CISS - Quais os critérios que o MAPA usa para estabelecer a lista de doenças de notificação obrigatória no Brasil?

Márcia Mourão - A lista de doenças de notificação ao Serviço Veterinário Oficial é baseada na Lista de Doenças da OIE, e se encontra publicada na IN MAPA nº 50/2013.
As doenças incluídas na Lista da OIE são aquelas que atendam os seguintes critérios: risco comprovado de disseminação internacional e que existam países livres dessa doença; além de: transmissão natural aos seres humanos, com graves consequências; ou morbidade/mortalidade significativas em populações de animais domésticos; ou evidência científica de que cause morbidade/mortalidade significativas em populações de animais domésticos ou silvestres; e que haja meios de detecção e diagnóstico confiáveis  e definição de caso clara, que permita identificá-la corretamente e diferenciá-la de outras doenças.
Além desses critérios, na elaboração e classificação da Lista nacional as doenças foram selecionadas considerando também:

• presença ou ausência da doença no País, zona ou unidade federativa;

• existência de programa sanitário oficial para prevenção, controle ou erradicação;

• impacto na pecuária e comércio de animais, seus produtos e subprodutos;

• importância estratégica para a produção pecuária nacional; e

• compromissos de certificação sanitária internacional.

A classificação levou à definição de quatro categorias conforme prazo de notificação:

Categoria 1: doenças erradicadas ou nunca registradas no País, que requerem notificação imediata de caso suspeito ou diagnóstico laboratorial

Categoria 2: doenças que requerem notificação imediata de qualquer caso suspeito

Categoria 3: doenças que requerem notificação imediata de qualquer caso confirmado

Categoria 4: doenças que requerem notificação mensal de qualquer caso confirmados.

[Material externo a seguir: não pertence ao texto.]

@[simp] theorem State.afterFetch_regs (s : State) (len : Nat) : (s.afterFetch len).regs = s.regs := by
  rw [State.afterFetch_eq]
@[simp] theorem State.afterFetch_flags (s : State) (len : Nat) : (s.afterFetch len).flags = s.flags := by
  rw [State.afterFetch_eq]
@[simp] theorem State.afterFetch_sp (s : State) (len : Nat) : (s.afterFetch len).sp = s.sp := by
  rw [State.afterFetch_eq]
@[simp] theorem State.afterFetch_ctl (s : State) (len : Nat) : (s.afterFetch len).ctl = s.ctl := by
  rw [State.afterFetch_eq]
@[simp] theorem State.afterFetch_ext (s : State) (len : Nat) : (s.afterFetch len).ext = s.ext := by
  rw [State.afterFetch_eq]
@[simp] theorem State.afterFetch_platform (s : State) (len : Nat) : (s.afterFetch len).platform = s.platform := by
  rw [State.afterFetch_eq]
@[simp] theorem State.afterFetch_io (s : State) (len : Nat) : (s.afterFetch len).io = s.io := by
  rw [State.afterFetch_eq]
@[simp] theorem State.afterFetch_env (s : State) (len : Nat) : (s.afterFetch len).env = s.env := by
  rw [State.afterFetch_eq]
@[simp] theorem State.afterFetch_tick (s : State) (len : Nat) : (s.afterFetch len).tick = s.tick := by
  rw [State.afterFetch_eq]
@[simp] theorem State.afterFetch_pc (s : State) (len : Nat) : (s.afterFetch len).pc = s.pc + BitVec.ofNat 16 len := by
  rw [State.afterFetch_eq]
@[simp] theorem State.afterFetch_variant (s : State) (len : Nat) : (s.afterFetch len).variant = s.variant := by
  simp [State.variant]

theorem State.beforeByte_wf {s : State} (h : Memory.wf s.mem = true) (k : Nat) : Memory.wf (s.beforeByte k).mem = true := by
  match k with
  | 0 => exact h
  | 1 => exact State.dmaTurn_wf h _
  | _ + 2 => exact State.dmaTurn_wf (State.dmaTurn_wf h _) _

theorem State.afterFetch_wf {s : State} (h : Memory.wf s.mem = true) (len : Nat) :
    Memory.wf (s.afterFetch len).mem = true :=
  State.dmaTurn_wf (State.beforeByte_wf h _) _

/-! ### Calls and returns -/

/-- A call pushes pc and goes to its target. -/
theorem State.callTo_eq (s : State) (w : Word) : s.callTo w = { s.push16 s.pc with pc := w } := rfl

/-- A return takes pc from the stack, with the DMA agent's turn between its two reads. -/
theorem State.returnFrom_eq (s : State) :
    s.returnFrom = { s with mem := (s.dmaTurn .data2).mem, sp := s.sp + 2, pc := s.top16 } := by
  unfold State.returnFrom State.jump
  rw [State.drop16_eq]

/-! ### Operand forms -/

/-- Writing an operand changes the registers or memory only. -/
theorem State.writeOperand_eq (s : State) (o : Operand8) (v : Byte) :
    s.writeOperand o v =
      { s with regs := (s.writeOperand o v).regs, mem := (s.writeOperand o v).mem } := by
  cases o with
  | m =>
    show s.write8 s.regs.hl v = _
    rw [State.write8_eq]
    simp [State.writeOperand]
  | _ => rfl

/-- Writing an operand other than M leaves memory alone. -/
theorem State.writeOperand_mem {s : State} {o : Operand8} (h : o ≠ .m) (v : Byte) :
    (s.writeOperand o v).mem = s.mem := by
  cases o <;> first | rfl | exact absurd rfl h

/-- A register written reads back; every other register is as before. -/
theorem State.readOperand_writeOperand {s : State} {o x : Operand8} (ho : o ≠ .m) (hx : x ≠ .m) (v : Byte) :
    (s.writeOperand o v).readOperand x = if x = o then v else s.readOperand x := by
  cases o <;> cases x <;> first | rfl | exact absurd rfl ho | exact absurd rfl hx

theorem State.writeOperand_wf {s : State} (h : Memory.wf s.mem = true) (o : Operand8) (v : Byte) :
    Memory.wf (s.writeOperand o v).mem = true := by
  cases o with
  | m => exact State.write8_wf h _ _
  | _ => exact h

/-- INR and DCR on an operand change the registers or memory only. -/
theorem State.modifyOperand_eq (s : State) (o : Operand8) (f : Byte → Byte) :
    s.modifyOperand o f = { s with regs := (s.modifyOperand o f).regs, mem := (s.modifyOperand o f).mem } := by
  cases o with
  | m =>
    exact (State.write8_eq (s.dmaTurn .data2) s.regs.hl (f (s.read8 s.regs.hl))).trans (by simp [State.modifyOperand])
  | _ => rfl

/-- On a register they are a plain write. -/
theorem State.modifyOperand_register {o : Operand8} (h : o ≠ .m) (s : State) (f : Byte → Byte) :
    s.modifyOperand o f = s.writeOperand o (f (s.readOperand o)) := by
  cases o <;> first | rfl | exact absurd rfl h

theorem State.modifyOperand_wf {s : State} (h : Memory.wf s.mem = true) (o : Operand8) (f : Byte → Byte) :
    Memory.wf (s.modifyOperand o f).mem = true := by
  cases o with
  | m => exact State.write8_wf (State.dmaTurn_wf h _) _ _
  | _ => exact State.writeOperand_wf h _ _

/-- Writing a pair changes the registers or SP only. -/
theorem State.writePair_eq (s : State) (rp : RegPair) (v : Word) :
    s.writePair rp v = { s with regs := (s.writePair rp v).regs, sp := (s.writePair rp v).sp } := by
  cases rp <;> rfl

/-- Writing a stack pair changes the registers or the flags only. -/
theorem State.writeStackPair_eq (s : State) (rp : StackPair) (v : Word) :
    s.writeStackPair rp v =
      { s with regs := (s.writeStackPair rp v).regs, flags := (s.writeStackPair rp v).flags } := by
  cases rp <;> rfl

theorem wordOf_toNat (h l : Byte) : (wordOf h l).toNat = 256 * h.toNat + l.toNat := by
  have hl := l.isLt
  show (h ++ l : BitVec (8 + 8)).toNat = _
  rw [BitVec.toNat_append, ← Nat.shiftLeft_add_eq_or_of_lt hl, Nat.shiftLeft_eq]
  omega

theorem hiByte_toNat (w : Word) : (hiByte w).toNat = w.toNat / 256 := by
  have hw := w.isLt
  show (w.extractLsb' 8 8).toNat = _
  rw [BitVec.extractLsb'_toNat, Nat.shiftRight_eq_div_pow]
  omega

theorem loByte_toNat (w : Word) : (loByte w).toNat = w.toNat % 256 := by
  show (w.extractLsb' 0 8).toNat = _
  rw [BitVec.extractLsb'_toNat, Nat.shiftRight_eq_div_pow]
  simp

/-- A word from its bytes, as a number. -/
theorem wordOf_eq (h l : Byte) : wordOf h l = BitVec.ofNat 16 (256 * h.toNat + l.toNat) := by
  apply BitVec.eq_of_toNat_eq
  have := h.isLt
  have := l.isLt
  rw [wordOf_toNat, BitVec.toNat_ofNat]
  omega

theorem hiByte_eq (w : Word) : hiByte w = BitVec.ofNat 8 (w.toNat / 256) := by
  apply BitVec.eq_of_toNat_eq
  have := w.isLt
  rw [hiByte_toNat, BitVec.toNat_ofNat]
  omega

theorem loByte_eq (w : Word) : loByte w = BitVec.ofNat 8 (w.toNat % 256) := by
  apply BitVec.eq_of_toNat_eq
  rw [loByte_toNat, BitVec.toNat_ofNat]
  omega

@[simp] theorem hiByte_wordOf (h l : Byte) : hiByte (wordOf h l) = h := by
  apply BitVec.eq_of_toNat_eq
  have := h.isLt
  have := l.isLt
  rw [hiByte_toNat, wordOf_toNat]
  omega

@[simp] theorem loByte_wordOf (h l : Byte) : loByte (wordOf h l) = l := by
  apply BitVec.eq_of_toNat_eq
  have := l.isLt
  rw [loByte_toNat, wordOf_toNat]
  omega

@[simp] theorem wordOf_hiByte_loByte (w : Word) : wordOf (hiByte w) (loByte w) = w := by
  apply BitVec.eq_of_toNat_eq
  rw [wordOf_toNat, hiByte_toNat, loByte_toNat]
  omega

/-! ### The boundary and the step -/

/-- The boundary changes memory (DMA) and the RST7.5 flip-flop (an edge, on the 8085) only. -/
theorem State.boundary_eq (s : State) :
    s.boundary = { s with
      mem := (s.dmaTurn .boundary).mem
      ext := if s.variant = .i8085 ∧ s.now.rst75 = true then { s.ext with r75 := true } else s.ext } := by
  unfold State.boundary
  simp only [State.dmaTurn_variant, State.dmaTurn_now]
  split
  · rw [State.dmaTurn_eq]
  · exact State.dmaTurn_eq s _

@[simp] theorem State.boundary_mem (s : State) : s.boundary.mem = (s.dmaTurn .boundary).mem := by
  rw [State.boundary_eq]
@[simp] theorem State.boundary_regs (s : State) : s.boundary.regs = s.regs := by rw [State.boundary_eq]
@[simp] theorem State.boundary_flags (s : State) : s.boundary.flags = s.flags := by rw [State.boundary_eq]
@[simp] theorem State.boundary_sp (s : State) : s.boundary.sp = s.sp := by rw [State.boundary_eq]
@[simp] theorem State.boundary_pc (s : State) : s.boundary.pc = s.pc := by rw [State.boundary_eq]
@[simp] theorem State.boundary_ctl (s : State) : s.boundary.ctl = s.ctl := by rw [State.boundary_eq]
@[simp] theorem State.boundary_platform (s : State) : s.boundary.platform = s.platform := by rw [State.boundary_eq]
@[simp] theorem State.boundary_io (s : State) : s.boundary.io = s.io := by rw [State.boundary_eq]
@[simp] theorem State.boundary_env (s : State) : s.boundary.env = s.env := by rw [State.boundary_eq]
@[simp] theorem State.boundary_tick (s : State) : s.boundary.tick = s.tick := by rw [State.boundary_eq]
@[simp] theorem State.boundary_now (s : State) : s.boundary.now = s.now := by simp [State.now]
@[simp] theorem State.boundary_variant (s : State) : s.boundary.variant = s.variant := by simp [State.variant]
theorem State.boundary_ext (s : State) : s.boundary.ext =
    if s.variant = .i8085 ∧ s.now.rst75 = true then { s.ext with r75 := true } else s.ext := by
  rw [State.boundary_eq]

CISS - E os animais silvestres neste contexto?

Márcia Mourão - Todas as doenças da lista são notificáveis tanto se ocorrerem nas espécies animais em que figuram na Lista, como em espécies silvestres, principalmente as doenças de notificação imediata.

CISS - Como a OIE está organizada no Brasil?

Márcia Mourão - O Brasil foi um dos membros fundadores da OIE, em 1924. Cada país membro é representado por um Delegado, que no Brasil, é o Diretor do Departamento de Saúde Animal, Dr. Guilherme Marques. O Delegado faz parte da Assembléia Mundial de Delegados da OIE, que se reúne uma vez por ano, em maio, em Paris. As funções da Assembléia são adotar padrões internacionais no campo da saúde animal, particularmente para o comércio internacional. Visando auxiliar nos diversos temas relacionados à saúde animal, o Delegado designa os Pontos Focais nacionais, que são para notificação de doenças, laboratórios, produtos veterinários, bem-estar animal, inocuidade alimentar e sanidade de animais silvestres.
Desde os anos 1980, a OIE vem reconhecendo, formalmente, a necessidade de ampliar suas atividades no campo da fauna silvestre. Em 2008, a OIE orientou aos Delegados de seus países membros, que designassem pontos focais nacionais para animais silvestres, e em seguida definiu suas atribuições e lançou um programa para capacitação para os mesmos. Nos seminários de treinamento, eles recebem informação sobre seu papel e responsabilidades em relação aos serviços veterinários, como o estabelecimento de uma rede de informação para doenças em animais silvestres, com ênfase nas doenças da lista da OIE, apoio ao delegado na captação e registro de dados dessas doenças, com utilização dos Sistemas da OIE para notificação (WAHIS e WAHIS wild), e participação na preparação e aprovação de normas e diretrizes gerais da OIE que envolvem animais silvestres. No Brasil, o ponto focal para animais silvestres é o Dr. Rodrigo Silva Pinto Jorge, do ICMBio/MMA.